WORK INSTRUCTIONS:
The task calls for each record to be given again exactly.

[Records from a collection]

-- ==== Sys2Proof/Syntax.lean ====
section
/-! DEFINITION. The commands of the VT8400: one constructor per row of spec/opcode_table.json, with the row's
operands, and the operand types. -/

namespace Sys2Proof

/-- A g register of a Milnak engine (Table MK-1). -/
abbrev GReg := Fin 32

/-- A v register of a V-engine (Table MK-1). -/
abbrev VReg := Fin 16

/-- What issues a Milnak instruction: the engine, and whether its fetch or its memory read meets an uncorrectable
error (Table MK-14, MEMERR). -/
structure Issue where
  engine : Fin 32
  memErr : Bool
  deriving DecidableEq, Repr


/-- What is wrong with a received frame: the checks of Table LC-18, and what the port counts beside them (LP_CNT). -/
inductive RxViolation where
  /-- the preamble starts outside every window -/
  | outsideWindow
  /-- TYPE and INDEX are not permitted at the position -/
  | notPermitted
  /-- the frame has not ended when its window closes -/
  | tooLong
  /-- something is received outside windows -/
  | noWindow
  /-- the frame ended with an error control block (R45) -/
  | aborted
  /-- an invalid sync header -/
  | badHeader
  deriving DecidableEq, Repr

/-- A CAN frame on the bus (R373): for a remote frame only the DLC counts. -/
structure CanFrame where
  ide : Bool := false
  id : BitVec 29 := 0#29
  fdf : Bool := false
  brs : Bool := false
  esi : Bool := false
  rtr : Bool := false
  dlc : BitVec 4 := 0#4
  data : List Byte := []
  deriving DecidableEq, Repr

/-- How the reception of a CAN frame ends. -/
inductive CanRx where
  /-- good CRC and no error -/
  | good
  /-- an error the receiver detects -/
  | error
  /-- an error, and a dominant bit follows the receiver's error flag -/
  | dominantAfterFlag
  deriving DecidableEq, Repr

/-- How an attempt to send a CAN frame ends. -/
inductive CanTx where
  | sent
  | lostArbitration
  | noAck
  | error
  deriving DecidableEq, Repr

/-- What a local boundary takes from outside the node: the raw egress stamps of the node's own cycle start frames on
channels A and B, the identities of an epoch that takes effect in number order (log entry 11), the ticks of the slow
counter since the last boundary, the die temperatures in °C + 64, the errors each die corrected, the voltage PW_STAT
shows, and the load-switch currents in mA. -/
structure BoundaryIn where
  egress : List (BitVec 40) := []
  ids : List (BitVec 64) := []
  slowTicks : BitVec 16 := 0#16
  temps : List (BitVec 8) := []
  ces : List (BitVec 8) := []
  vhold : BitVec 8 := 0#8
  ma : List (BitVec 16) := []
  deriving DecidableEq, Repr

PROBLEM SOLUTION:
-- ==== Sys2Proof/Syntax.lean ====
section
/-! DEFINITION. The commands of the VT8400: one constructor per row of spec/opcode_table.json, with the row's
operands, and the operand types. -/

namespace Sys2Proof

/-- A g register of a Milnak engine (Table MK-1). -/
abbrev GReg := Fin 32

/-- A v register of a V-engine (Table MK-1). -/
abbrev VReg := Fin 16

/-- What issues a Milnak instruction: the engine, and whether its fetch or its memory read meets an uncorrectable
error (Table MK-14, MEMERR). -/
structure Issue where
  engine : Fin 32
  memErr : Bool
  deriving DecidableEq, Repr


/-- What is wrong with a received frame: the checks of Table LC-18, and what the port counts beside them (LP_CNT). -/
inductive RxViolation where
  /-- the preamble starts outside every window -/
  | outsideWindow
  /-- TYPE and INDEX are not permitted at the position -/
  | notPermitted
  /-- the frame has not ended when its window closes -/
  | tooLong
  /-- something is received outside windows -/
  | noWindow
  /-- the frame ended with an error control block (R45) -/
  | aborted
  /-- an invalid sync header -/
  | badHeader
  deriving DecidableEq, Repr

/-- A CAN frame on the bus (R373): for a remote frame only the DLC counts. -/
structure CanFrame where
  ide : Bool := false
  id : BitVec 29 := 0#29
  fdf : Bool := false
  brs : Bool := false
  esi : Bool := false
  rtr : Bool := false
  dlc : BitVec 4 := 0#4
  data : List Byte := []
  deriving DecidableEq, Repr

/-- How the reception of a CAN frame ends. -/
inductive CanRx where
  /-- good CRC and no error -/
  | good
  /-- an error the receiver detects -/
  | error
  /-- an error, and a dominant bit follows the receiver's error flag -/
  | dominantAfterFlag
  deriving DecidableEq, Repr

/-- How an attempt to send a CAN frame ends. -/
inductive CanTx where
  | sent
  | lostArbitration
  | noAck
  | error
  deriving DecidableEq, Repr

/-- What a local boundary takes from outside the node: the raw egress stamps of the node's own cycle start frames on
channels A and B, the identities of an epoch that takes effect in number order (log entry 11), the ticks of the slow
counter since the last boundary, the die temperatures in °C + 64, the errors each die corrected, the voltage PW_STAT
shows, and the load-switch currents in mA. -/
structure BoundaryIn where
  egress : List (BitVec 40) := []
  ids : List (BitVec 64) := []
  slowTicks : BitVec 16 := 0#16
  temps : List (BitVec 8) := []
  ces : List (BitVec 8) := []
  vhold : BitVec 8 := 0#8
  ma : List (BitVec 16) := []
  deriving DecidableEq, Repr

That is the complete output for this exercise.